Marlay Park, 24th August 2006

Thom Yorke of RadioheadReview Snapshot:
I approached this gig with the open mind of a casual listener, looking to discover what celestial presence can arouse such fanaticism about Radiohead - a sort of crash conversion course if you will. Did it work? Alas no: It was a decent enough if somewhat uninspiring gig, leaving my respectful regard as lukewarm and terrestrial as ever, if not a little more confused.

The CLUAS Verdict?
6 out of 10

Full review:
With the release of Creep in 1994, Radiohead burst open not only the grunge scene of the day but also our perceptions of what can be done within rock music. Each of their albums has pushed the boundaries a little further, with early albums 'The Bends' and 'OK Computer' consistently popping up on most best album polls 10 years on from their release. Straddling the gamut from anthemic rock to electronic soundscaping to sparse piano, Radiohead have become one of, if not the most influential band of the last decade.

Marlay Park, though recently the site of excellent performances by Daft Punk and Morrissey, is still relatively a new concert venue. Perhaps this explains the poor sound quality, which muddied the sound all night. In contrast to this, it did produce a beautiful resonant bass that both the support and headline acts played off enough to make your tonsils vibrate. No doubt this was due more to the work of the band's crew. The onscreen visuals were astounding, with camera work and effects that belied the live setting and would be the makings of a great DVD.

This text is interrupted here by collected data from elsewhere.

-- ==== Sys2Proof/Machine/Mailbox.lean ====
section
/-! DEFINITION. The mailboxes (R294 to R300, R170, R351): who may ask what and when, the standard commands of Table 11-6, the
vendor commands of Table 11-7, transfer, activation and the molt (R347 to R352), and the end of a configuration write (R232,
R435). The CXL return codes are log entry 40: 0 Success, 1 Background Command Started, 2 Invalid Input, 3 Unsupported,
4 Internal Error, 6 Busy, 8 FW Transfer in Progress, 9 FW Transfer Out of Order, 0xA FW Authentication Failed, 0xB Invalid
Slot, 0xD Activation Failed, Cold Reset Required, 0xE Invalid Handle, 0xF Invalid Physical Address. -/

namespace Sys2Proof.Machine

/-! ## Who may ask (Table 11-6, Table 13-4, R351) -/

/-- A mailbox answers its command. -/
def State.reply (s : State) (m : Mbox) (code : Nat) (payload : List Nat) : State := s.emit (.mbox m code payload)
/-- A vendor command is refused: Invalid Input with a status of Table 12-9 (R296). -/
def State.refuse (s : State) (status : Nat) : State := s.reply .fm 2 [status]

/-- A mailbox can be reached: the FM-owned LD's from stage 5 of a start, a tenant's while its LD can be and the device is not in
TRAINING. -/
def State.mboxUp (s : State) (m : Mbox) : Bool :=
  match m with
  | .fm => s.barUp .fm
  | .tenant n => s.tenantBar n && s.dev != .training

/-- The mailbox's last command, an Inject or Clear Poison, still waits for its write to be accepted (R295). -/
def State.mboxWaits (s : State) (m : Mbox) : Bool := s.fab.reqs.any (fun r => r.port == mboxPort && r.tag == mboxKey m)

/-- A command on a mailbox wakes domains 3 to 7 where they sleep (R402). It is answered Busy in a molt's pause and while the
mailbox still executes another command, which it runs one at a time (R295; log entry 113: DESIGN CHOICE), Unsupported where its mailbox or Basin mode does not offer it; a tenant waits
while the device is SPILLING or SEALED (log entry 40). -/
def State.mboxGate (s : State) (m : Mbox) (tenant basin : Bool) (f : State → State) : State :=
  let t := m != .fm
  let s := if s.mboxUp m then [3, 4, 5, 6, 7].foldl (fun s d => s.need d) s else s
  if !s.mboxUp m then s
  else if s.molt.isSome || s.mboxWaits m then s.reply m 6 []
  else if (s.basinLike && !basin) || (t && !tenant) then s.reply m 3 []
  else if t && s.isCut then s.reply m 6 []
  else f s

/-- A standard command of the FM that changes settings is Busy while the device is not REFILLING or SERVING (R170; log entry 40). -/
def State.mboxOpen (s : State) (m : Mbox) (f : State → State) : State := if s.isOpen then f s else s.reply m 6 []

/-- A value the manual leaves open, drawn for a response. -/
def State.mboxDraw (s : State) : State × Nat :=
  let d := s.draw
  (d.1, (Config.mboxFree d.2).toNat)

/-- Something of the standard's that the model holds no value for. -/
def info (i : Nat) : Nat := (Config.mboxInfo i).toNat

/-! ## Identity, background operations, events, timestamp -/

/-- IDENTIFY (R294): the serial number and component type 3, with what the standard lays out beside them. -/
def identify (m : Mbox) (s : State) : State :=
  s.mboxGate m true true (fun s => s.reply m 0 [Config.otpSerial.toNat, 3, info 0])
def execIdentify (dt : Nat) (m : Mbox) (s : State) : Host.Outcome State Fault Refusal := .next (identify m (s.elapse dt))

/-- BACKGROUND_OPERATION_STATUS (R294, R295): running, its opcode, percent complete. -/
def backgroundStatus (m : Mbox) (s : State) : State :=
  s.mboxGate m true true (fun s =>
    let x := s.mboxDraw
    let run := s.fab.bg.isSome
    x.1.reply m 0 [run.toNat, s.fab.bgLast, if run then x.2 % 100 else 100])
def execBackgroundOperationStatus (dt : Nat) (m : Mbox) (s : State) : Host.Outcome State Fault Refusal :=
  .next (backgroundStatus m (s.elapse dt))

/-- GET_RESPONSE_MESSAGE_LIMIT (R294). -/
def responseLimit (m : Mbox) (s : State) : State := s.mboxGate m true true (fun s => s.reply m 0 [info 1])
def execGetResponseMessageLimit (dt : Nat) (m : Mbox) (s : State) : Host.Outcome State Fault Refusal :=
  .next (responseLimit m (s.elapse dt))

/-- An event log of a mailbox. -/
def Mbx.log (m : Mbx) (l : Nat) : EvLog := tabGet ({ } : EvLog) l m.logs

/-- GET_EVENT_RECORDS (R299): overflow count, number of records, and each with its handle and its bytes. -/
def getEvents (m : Mbox) (l : Nat) (s : State) : State :=
  s.mboxGate m true true (fun s =>
    if 3 < l then s.reply m 2 []
    else
      let e := (s.mb (mboxKey m)).log l
      s.reply m 0 ([e.overflow, e.recs.length] ++ e.recs.flatMap (fun r => r.handle :: r.bytes)))
def execGetEventRecords (dt : Nat) (m : Mbox) (log : Nat) (s : State) : Host.Outcome State Fault Refusal :=
  .next (getEvents m log (s.elapse dt))

/-- CLEAR_EVENT_RECORDS (R299): every record, or the oldest ones by their handles in order; the overflow count with them. -/
def clearEvents (m : Mbox) (l : Nat) (hs : List Nat) (s : State) : State :=
  s.mboxGate m true true (fun s =>
    let e := (s.mb (mboxKey m)).log l
    let n := hs.length
    if 3 < l then s.reply m 2 []
    else if (e.recs.take n).map (·.handle) != hs then s.reply m 0xE []
    else
      let e' : EvLog := { e with recs := if n = 0 then [] else e.recs.drop n, overflow := 0 }
      (s.modMb (mboxKey m) (fun x => { x with logs := tabSet ({ } : EvLog) l e' x.logs })).reply m 0 [])
def execClearEventRecords (dt : Nat) (m : Mbox) (log : Nat) (handles : List Nat) (s : State) :
    Host.Outcome State Fault Refusal := .next (clearEvents m log handles (s.elapse dt))

/-- GET_EVENT_INTERRUPT_POLICY (R299). -/
def getPolicy (m : Mbox) (s : State) : State :=
  s.mboxGate m true false (fun s => s.reply m 0 [(s.mb (mboxKey m)).policy.toNat])
def execGetEventInterruptPolicy (dt : Nat) (m : Mbox) (s : State) : Host.Outcome State Fault Refusal :=
  .next (getPolicy m (s.elapse dt))
/-- SET_EVENT_INTERRUPT_POLICY (R299). -/
def setPolicy (m : Mbox) (p : BitVec 32) (s : State) : State :=
  s.mboxGate m true false (fun s => (s.modMb (mboxKey m) (fun x => { x with policy := p })).reply m 0 [])
def execSetEventInterruptPolicy (dt : Nat) (m : Mbox) (policy : BitVec 32) (s : State) :
    Host.Outcome State Fault Refusal := .next (setPolicy m policy (s.elapse dt))

/-- SET_TIMESTAMP (R111). -/
def setTimestamp (m : Mbox) (v : Word) (s : State) : State :=
  s.mboxGate m false true (fun s =>
    (((s.fset Fld.CIS_TS_BASE.TS_BASE v.toNat).fset Fld.CIS_TS_MARK.TS_MARK s.nowUs).fset
      Fld.CIS_TIME_STS.TIME_LOST 0).reply m 0 [])
def execSetTimestamp (dt : Nat) (m : Mbox) (value : Word) (s : State) : Host.Outcome State Fault Refusal :=
  .next (setTimestamp m value (s.elapse dt))
/-- GET_TIMESTAMP (R111). -/
def getTimestamp (m : Mbox) (s : State) : State := s.mboxGate m true true (fun s => s.reply m 0 [s.timestamp])
def execGetTimestamp (dt : Nat) (m : Mbox) (s : State) : Host.Outcome State Fault Refusal :=
  .next (getTimestamp m (s.elapse dt))

/-! ## Logs -/

/-- Opcodes a mailbox executes (Tables 11-6, 11-7). -/
def commandList (fm : Bool) : List Nat :=
  [0x0001, 0x0002, 0x0003, 0x0100, 0x0101, 0x0102, 0x0103, 0x0200] ++ (if fm then [0x0201, 0x0202] else []) ++ [0x0300] ++
  (if fm then [0x0301] else []) ++ [0x0400, 0x0401, 0x4000, 0x4100, 0x4200, 0x4201, 0x4202, 0x4203, 0x4204, 0x4300, 0x4301,
  0x4302, 0x4303, 0x4304, 0x4305, 0x4400, 0x4401] ++
  (if fm then [0x5400, 0x5401, 0x5403, 0x5404, 0x5405, 0x5406, 0x5407, 0x5408, 0x5409, 0xC000, 0xC001, 0xC002, 0xC003, 0xC004,
    0xC005, 0xC006, 0xC007] else [])

/-- GET_SUPPORTED_LOGS (R294): the Command Effects Log alone, with its size; in Basin mode a recovery command (R344). -/
def supportedLogs (m : Mbox) (s : State) : State :=
  s.mboxGate m true (s.on Fld.BOOT_STS.RECOVERY_XIP) (fun s => s.reply m 0 [1, 4 * (commandList (m == .fm)).length])
def execGetSupportedLogs (dt : Nat) (m : Mbox) (s : State) : Host.Outcome State Fault Refusal :=
  .next (supportedLogs m (s.elapse dt))
/-- GET_LOG (R294): the Command Effects Log, each opcode with its effects. -/
def getLog (m : Mbox) (s : State) : State :=
  s.mboxGate m true (s.on Fld.BOOT_STS.RECOVERY_XIP) (fun s =>
    s.reply m 0 ((commandList (m == .fm)).flatMap (fun op => [op, info (0x10000 + op) % 65536])))
def execGetLog (dt : Nat) (m : Mbox) (s : State) : Host.Outcome State Fault Refusal := .next (getLog m (s.elapse dt))

/-! ## Capacity, health, alerts, shutdown state -/

/-- Extents in bytes of LDs of the classes a test takes: of the mailbox's own LD, or of every LD. -/
def State.capacity (s : State) (m : Mbox) (p : Nat → Bool) : Nat :=
  let ns := match m with
    | .fm => allLds
    | .tenant n => [n]
  sumNat ((ns.filter (fun n => p (s.cls n))).map (fun n => (s.ld n).extSize * extUnit))

/-- IDENTIFY_MEMORY_DEVICE (R30, R294): persistent and volatile capacity by class, partition alignment 0. -/
def identifyMemory (m : Mbox) (s : State) : State :=
  s.mboxGate m true false (fun s =>
    s.reply m 0 [s.capacity m (· ≠ 2), s.capacity m (· = 2), 0, info 2])
def execIdentifyMemoryDevice (dt : Nat) (m : Mbox) (s : State) : Host.Outcome State Fault Refusal :=
  .next (identifyMemory m (s.elapse dt))
/-- GET_PARTITION_INFO (R294): active volatile and persistent capacity; no other is pending. -/
def partitionInfo (m : Mbox) (s : State) : State :=
  s.mboxGate m true false (fun s => s.reply m 0 [s.capacity m (· = 2), s.capacity m (· ≠ 2), 0, 0])
def execGetPartitionInfo (dt : Nat) (m : Mbox) (s : State) : Host.Outcome State Fault Refusal :=
  .next (partitionInfo m (s.elapse dt))

/-- Average erase count of some bands as a share of the rated cycles, in percent (R298). -/
def State.lifeOf (s : State) (bands : List Nat) : Nat :=
  let den := bands.length * s.fget Fld.RILL_GOV.CYCLES * s.fget Fld.RILL_GOV.USE_PCT
  if den = 0 then 0 else 10000 * sumNat (bands.map (fun b => tabGet 0 b s.log.erases)) / den
/-- Life Used: of the pSLC and the TLC bands the higher. -/
def State.lifeUsed (s : State) : Nat := max (s.lifeOf (s.log.free ++ s.log.used)) (s.lifeOf s.log.tlc)

/-- Maintenance needed (R298, Table 13-4). -/
def State.needsService (s : State) : Bool :=
  s.basinLike || s.deficit || (List.range 8).any (fun c => [0, 1].any (fun x => s.on (Fld.DRC_MARK.VALID c x))) ||
  s.fget Fld.LOG_CH_STS.OUT_OF_SERVICE != 0 || [0, 1].any (fun e => !s.elyIn e)
/-- Performance degraded (R298). -/
def State.degraded (s : State) : Bool :=
  allLds.any (fun n => s.bound n && s.level n == 3) || (List.range 8).any (fun c => s.on (Fld.DRC_STS.HOT c))

/-- GET_HEALTH_INFO (R298): status, life used, temperature, dirty shutdown count, corrected errors of DRAM and of flash. -/
def healthInfo (m : Mbox) (s : State) : State :=
  s.mboxGate m true true (fun s =>
    let x := s.mboxDraw
    let dsc := match m with
      | .fm => s.fab.devDsc
      | .tenant n => (s.ld n).dsc
    x.1.reply m 0 [s.needsService.toNat + 2 * s.degraded.toNat, s.lifeUsed, x.2, dsc,
      sumNat ((List.range 8).map (fun c => s.fget (Fld.DRC_ECC_CNT.CORRECTED c))),
      s.fget Fld.LOG_READ_CNT.RETRY + s.fget Fld.LOG_READ_CNT.SOFT])
def execGetHealthInfo (dt : Nat) (m : Mbox) (s : State) : Host.Outcome State Fault Refusal :=
  .next (healthInfo m (s.elapse dt))

/-- GET_ALERT_CONFIGURATION (R294). -/
def getAlert (m : Mbox) (s : State) : State := s.mboxGate m true false (fun s => s.reply m 0 [(s.mb (mboxKey m)).alert.toNat])
def execGetAlertConfiguration (dt : Nat) (m : Mbox) (s : State) : Host.Outcome State Fault Refusal :=
  .next (getAlert m (s.elapse dt))
/-- SET_ALERT_CONFIGURATION (R294). -/
def setAlert (m : Mbox) (v : Word) (s : State) : State :=
  s.mboxGate m true false (fun s => (s.modMb (mboxKey m) (fun x => { x with alert := v })).reply m 0 [])
def execSetAlertConfiguration (dt : Nat) (m : Mbox) (config : Word) (s : State) : Host.Outcome State Fault Refusal :=
  .next (setAlert m config (s.elapse dt))

/-- The LD a shutdown state belongs to: a tenant's own; the FM names one, or its own. -/
def shutdownKey (m : Mbox) (ld : Nat) : Nat :=
  match m with
  | .tenant n => n
  | .fm => if ld < 32 then ld else fmLd
/-- GET_SHUTDOWN_STATE (R300). -/
def getShutdown (m : Mbox) (ld : Nat) (s : State) : State :=
  s.mboxGate m true false (fun s => s.reply m 0 [(s.mb (shutdownKey m ld)).shutdown])
def execGetShutdownState (dt : Nat) (m : Mbox) (ld : Nat) (s : State) : Host.Outcome State Fault Refusal :=
  .next (getShutdown m ld (s.elapse dt))
/-- SET_SHUTDOWN_STATE (R300). -/
def setShutdown (m : Mbox) (ld v : Nat) (s : State) : State :=
  s.mboxGate m true false (fun s => (s.modMb (shutdownKey m ld) (fun x => { x with shutdown := v % 256 })).reply m 0 [])
def execSetShutdownState (dt : Nat) (m : Mbox) (ld value : Nat) (s : State) : Host.Outcome State Fault Refusal :=
  .next (setShutdown m ld value (s.elapse dt))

Beck (who was the support act on the night) arrived on stage to the sounds of the now-classic Loser. With tongue set firmly in cheek, he presented an exceptional set, which was heavy of Guerro, featured newer material and had a live puppet show. The crowd was also treated to a short but extremely entertaining film of said mini-band-replicas exploring Dublin and trashing Radiohead's dressing room. Not to mention a bizarre guy dancing around the stage occasionally playing equally bizarre instruments, some bear suits and an entire song played on cutlery and crockery on a lunch table as served by the behatted Beck himself. This was all topped off with some really great music, leaving most of the crowd wishing he could play a little longer.

As for Radiohead's set?well it was a confusing concert of contradictions. For everything praiseworthy, there was equally something to criticize. Technically, their performance was flawless, with Thom's voice sounding as good as it ever has. However, disappointingly the gig featured only two new songs: Bangers And Mash, which can't be described as anything much greater than an oddity, and Videotape, a truly exceptional piano-based song with a rhythmic base that catches you off guard no matter how prepared you think you are.

Yet the main source of contention was the emphasis placed on older tracks. The lacklustre rendering of songs like Just, My Iron Lung, Paranoid Android and Karma Police cemented the thoughts of Radiohead not being the rock heavyweights the crowd were expecting but a largely complacent act with CD-like perfection that left the performance feeling a little empty. It was the musical equivalent of polystyrene. The now 12-year-old Creep did make an unexpected but much appreciated return as a final encore, along with a very substandard version of Everything in its Right Place.

In short: it was good?just not great.